Drucker’s explanation for the rise of the knowledge worker in the 1950s and 1960s remains striking. Rather than work itself changing, he believed the increasing life span of workers was changing the labor supply, and therefore changing the kinds of jobs available. An individual could imagine him- or herself working longer—in which case, it no longer made sense to drop out of high school, or avoid college, in order to enter the labor force. One didn’t need a high school education to land a desk in the steno pool; neither precalculus nor the history of the War of 1812 would serve you in your work. A kind of educational inflation, however, soon made a high school degree a requirement, as, in our time, a college degree has become, for working virtually any kind of office job. The jobs had not gotten more complex; the individuals working in them had. In other words, “knowledge worker” was the name for an overeducated office worker—someone whose capabilities far exceeded his or her position. “They expect to be ‘intellectuals,’ ” Drucker writes. 'And they find that they are just ‘staff.
#4 Basketball & Friendship: A feel good story about professional basketball player Charles Barkley and his unlikely friendship with a random guy at a bar.
#5 Millennials: The thing that stood out from this longform piece on the millennial experience was how deeply the idea that you should always be achieving is ingrained in our existence (this is the issue 98% of people grapple with in conversations I have).
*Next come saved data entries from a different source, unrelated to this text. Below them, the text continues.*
-- ==== Sys2Proof/Machine/Mesh.lean ====
section
/-!
DEFINITION. The way of mesh packets through the routers (R256 to R258, R261), their delivery into receive queues (R260), and the packets that
stream engines put into the mesh (R29).
-/

namespace Sys2Proof.Machine

/-! ### Delivery -/

/-- Bytes of a packet in a receive queue: its header and body (R255). -/
def pktBytes (p : MeshPkt) : List Byte := wordsBytes [p.m0, p.m1, p.m2] ++ p.data

/-- Bytes written around a ring of `size` bytes at `base`, from place `at_`; a word that they cover in part is read first (R235). -/
def State.ringWrite (s : State) (t base size at_ : Nat) (bs : List Byte) (e : SramEcc) : State :=
  let first := bs.take (size - at_)
  let rest := bs.drop first.length
  let s := (s.partFinds t (base + at_) first.length e).partFinds t base rest.length e
  s.setTile t (((s.tile t).storeBytes (base + at_) first).storeBytes base rest)

/-- The router writes a whole packet into its receive queue; none while the queue has no room, and the packet waits (R260). -/
def State.queueIn (s : State) (t : Nat) (p : MeshPkt) (e : SramEcc) : Option State :=
  let x := s.tile t
  let q := mfield p 7 0
  match x.queues.find? q with
  | none => none
  | some pl =>
    let bs := pktBytes p
    let used := ((x.inbox.get q []).map fun e => (pktBytes e).length).sum
    if pl.size < used + bs.length then none
    else
      let at_ := x.wpos.get q 0 % max pl.size 1
      let s := s.ringWrite t pl.base pl.size at_ bs e
      let y := s.tile t
      some (s.setTile t { y with
        inbox := y.inbox.set q (y.inbox.get q [] ++ [p]), wpos := y.wpos.set q ((at_ + bs.length) % max pl.size 1) })

/-- A packet at a tile it is for: the partition and generation rules of R256, then its queue; none while it waits. Only a unicast counts
FOREIGN (R261). A retired tile lies in no partition (R278). -/
def State.meshLocal (s : State) (t : Nat) (p : MeshPkt) (unicast : Bool) (e : SramEcc) : Option State :=
  let spart := p.m1.field 48 42
  let foreign : Option State := some (if unicast then s.meshDrop t p.m0.toNat 63 48 else s)
  match (if s.fab.retired.contains t then none else s.partOf t) with
  | none => foreign
  | some (n, q) =>
    if spart ≠ n ∧ spart ≠ 127 then foreign
    else if mfield p 15 8 ≠ q.pgen % 256 then some (s.meshDrop t p.m0.toNat 47 32)
    else s.queueIn t p e

/-! ### Routing -/

/-- The output a unicast packet takes at (x, y): along X to its column, then along Y to its row, then to the tile or out of the edge it names
(R256; log entry 110). Outputs are numbered as inputs are. -/
def unicastWay (p : MeshPkt) (x y : Nat) : Nat :=
  let dx := mfield p 59 52
  let dy := mfield p 51 45
  let tx := if dx = 0xFE then 0 else if dx = 0xFF then 219 else dx
  let ty := if dy = 0x7E then 0 else if dy = 0x7F then 95 else dy
  if x < tx then 1 else if tx < x then 3
  else if y < ty then 2 else if ty < y then 0
  else if dx = 0xFE then 3 else if dx = 0xFF then 1
  else if dy = 0x7E then 0 else if dy = 0x7F then 2
  else 4

/-- A multicast's place along its line at (x, y). -/
def linePlace (p : MeshPkt) (x y : Nat) : Nat := if mfield p 63 62 = 1 then x else y

/-- The output a multicast takes along its line, toward END (R261). -/
def lineWay (p : MeshPkt) (c : Nat) : Nat :=
  let e := mfield p 36 29
  if mfield p 63 62 = 1 then (if c < e then 1 else 3) else if c < e then 2 else 0

/-- A place of the line lies on a multicast's segment. -/
def onSegment (p : MeshPkt) (c : Nat) : Bool :=
  let a := mfield p 44 37
  let b := mfield p 36 29
  (decide (a ≤ c) && decide (c ≤ b)) || (decide (b ≤ c) && decide (c ≤ a))

/-- The input buffer at the other end of a router's output; none beyond an edge of the grid. -/
def beyond (t way vc : Nat) : Option Nat :=
  let x := t % 220
  let y := t / 220
  match way with
  | 0 => if y = 0 then none else some (meshAt (t - 220) 2 vc)
  | 1 => if x = 219 then none else some (meshAt (t + 1) 3 vc)
  | 2 => if y = 95 then none else some (meshAt (t + 220) 0 vc)
  | _ => if x = 0 then none else some (meshAt (t - 1) 1 vc)

/-- The first packet of buffer `b` starts on an output: into the next router's buffer, where its credits cover every flit and the router
works, or out of the mesh (R256, R258, R278). The state after it and the buffer it is in; none while it cannot start. -/
def State.meshForward (s : State) (b way : Nat) (p : MeshPkt) : Option (State × Option Nat) :=
  match beyond (meshTile b) way (meshVc b) with
  | none => some (s.meshPop b, none)
  | some n =>
    if s.fab.routers.contains (meshTile n) ∨ s.meshCredit n < flits p.data.length then none
    else some ((s.meshPop b).meshPush n p, some n)

/-- One router's work on the first packet of an input buffer: a unicast is delivered or goes on; a multicast delivers its copy on its segment
and goes on only if both can be (R256, R258, R261). -/
def State.meshHop (s : State) (b : Nat) (e : SramEcc) : Option (State × Option Nat) :=
  let t := meshTile b
  let x := t % 220
  let y := t / 220
  match (s.meshBuf b).pkts with
  | [] => none
  | p :: _ =>
    if s.fab.routers.contains t then none
    else if mfield p 63 62 = 0 then
      let way := unicastWay p x y
      if way = 4 then (s.meshLocal t p true e).map fun s => (s.meshPop b, none) else s.meshForward b way p
    else
      let c := linePlace p x y
      if !onSegment p c then s.meshForward b (lineWay p c) p
      else
        match s.meshLocal t p false e with
        | none => none
        | some s' => if c = mfield p 36 29 then some (s'.meshPop b, none) else s'.meshForward b (lineWay p c) p

/-- The first packet of buffer `b` moves on, router by router, until it is delivered, leaves, waits, or as a multicast has delivered a copy;
the fuel bounds the routers of its way. -/
def State.meshRun : Nat → State → Nat → SramEcc → State
  | 0, s, _, _ => s
  | f + 1, s, b, e =>
    let t := meshTile b
    let stops := match (s.meshBuf b).pkts with
      | p :: _ => mfield p 63 62 != 0 && onSegment p (linePlace p (t % 220) (t / 220))
      | [] => true
    match s.meshHop b e with
    | none => s
    | some (s', none) => s'
    | some (s', some n) => if !stops && (s'.meshBuf n).pkts.length == 1 then State.meshRun f s' n e else s'

/-- Routers on the longest way through the mesh. -/
def meshSpan : Nat := 220 + 96

/-! ### From a stream engine (R29, R255, R257) -/

/-- The packet that a hub die's edge logic forms: from an edge, on virtual channel 1, or 2 for a multicast (Tables 11.1 and 11.2). -/
def feedPacket (f : Feed) (p : ImgSlot) (data : List Byte) : MeshPkt :=
  let m1 := 0xFD * 2 ^ 56 + (if f.hub < 2 then 0x7E else 0x7F) * 2 ^ 49 + 127 * 2 ^ 42 + f.tag % 2 ^ 32
  ⟨BitVec.ofNat 64 (sendM0 p f.dst (sendChannel f.dst 1) f.len f.queue), BitVec.ofNat 64 m1, f.user, data⟩

/-- The column at which a hub die's packet enters: its destination's (R18, R256, R261). -/
def feedColumn (f : Feed) (p : ImgSlot) : Option Nat :=
  match f.dst with
  | .tile dx _ => some (p.x0 + dx)
  | .column dx _ _ => some (p.x0 + dx)
  | .edge _ _ => none
  | .row _ _ _ => none

/-- Bytes of a stream engine's buffer enter the mesh at its hub die's edge for the partition it serves, once the edge link's credits cover
them; the engine goes on reading (R18, R29, R258). A partition that does not run, or is quiesced, takes none (R276). -/
def State.feedMesh (s : State) (f : Feed) : State :=
  let g := s.engine f.hub f.engine
  match g.slot with
  | none => s
  | some n =>
    let p := s.islot n
    match feedColumn f p with
    | none => s
    | some x =>
      let t := if f.hub < 2 then tileNo x 0 else tileNo x 95
      let b := meshAt t (if f.hub < 2 then 0 else 2) (sendChannel f.dst 1)
      if p.state ≠ .running ∨ p.quiet = true ∨ sendInside p f.dst = false ∨ exitHub t ≠ f.hub ∨ g.buf.length < f.len
          ∨ s.meshCredit b < flits f.len then s
      else
        let pkt := feedPacket f p (g.buf.take f.len)
        let s := (s.setEngine f.hub f.engine { g with buf := g.buf.drop f.len }).streamIssue f.hub f.engine
        if !headerOk pkt then s.meshDrop t pkt.m0.toNat 31 16 else s.meshPush b pkt

/-! ### The commands -/

/-- What a command's packet meets on its way: it may first enter from a stream engine, and its same-cycle ties at router outputs count for the
contexts they are of (R259). -/
def State.meshGo (s : State) (b : Nat) (feed : Option Feed) (ties : List Nat) (e : SramEcc) (multicast : Bool) : State :=
  let s := match feed with | some f => s.feedMesh f | none => s
  match (s.meshBuf b).pkts with
  | [] => s
  | p :: _ =>
    if (mfield p 63 62 != 0) != multicast then s
    else (ties.foldl (fun (s : State) n => s.tieCount n 1) s).meshRun meshSpan b e

/-- MESH_DELIVER: the unicast packet that is first in a router's input buffer goes to its destination, as far as the buffers on its way allow
(R256 to R258). -/
def bodyMeshDeliver (x y d vc : Nat) (feed : Option Feed) (ties : List Nat) (e : SramEcc) (s : State) : State :=
  if 220 ≤ x ∨ 96 ≤ y ∨ 5 ≤ d ∨ 3 ≤ vc then s else s.meshGo (meshAt (tileNo x y) d vc) feed ties e false

def execMeshDeliver (x y d vc : Nat) (feed : Option Feed) (ties : List Nat) (e : SramEcc) (s : State) : Out :=
  commit s (s.unlessSafe (bodyMeshDeliver x y d vc feed ties e))

/-- MESH_MULTICAST_DELIVER: the multicast that is first in a router's input buffer of virtual channel 2 goes along its line up to the next tile
of its segment, and delivers a copy there (R261). -/
def bodyMeshMulticastDeliver (x y d : Nat) (feed : Option Feed) (ties : List Nat) (e : SramEcc) (s : State) : State :=
  if 220 ≤ x ∨ 96 ≤ y ∨ 5 ≤ d then s else s.meshGo (meshAt (tileNo x y) d 2) feed ties e true

def execMeshMulticastDeliver (x y d : Nat) (feed : Option Feed) (ties : List Nat) (e : SramEcc) (s : State) : Out :=
  commit s (s.unlessSafe (bodyMeshMulticastDeliver x y d feed ties e))

/-- MESH_CREDIT_RETURN: the credit of a flit that left an input buffer goes back to its sender (R258). -/
def bodyMeshCreditReturn (x y d vc : Nat) (s : State) : State :=
  let b := meshAt (tileNo x y) d vc
  let m := s.meshBuf b
  if 220 ≤ x ∨ 96 ≤ y ∨ 5 ≤ d ∨ 3 ≤ vc ∨ m.owed = 0 then s else s.setMeshBuf b { m with owed := m.owed - 1 }

def execMeshCreditReturn (x y d vc : Nat) (s : State) : Out := commit s (s.unlessSafe (bodyMeshCreditReturn x y d vc))

end Sys2Proof.Machine
end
My new watchword was “Everything that’s good is bad, everything that’s bad is good”: Things that should’ve felt good (leisure, not working) felt bad because I felt guilty for not working; things that should’ve felt “bad” (working all the time) felt good because I was doing what I thought I should and needed to be doing in order to succeed.
and...
We put up with companies treating us poorly because we don’t see another option. We don’t quit. We internalize that we’re not striving hard enough. And we get a second gig.
I find this second point appear very often when I talk to people who are struggling with work - they often suggest that “perhaps I should start a side gig.” I usually suggest it might make sense to slow down first.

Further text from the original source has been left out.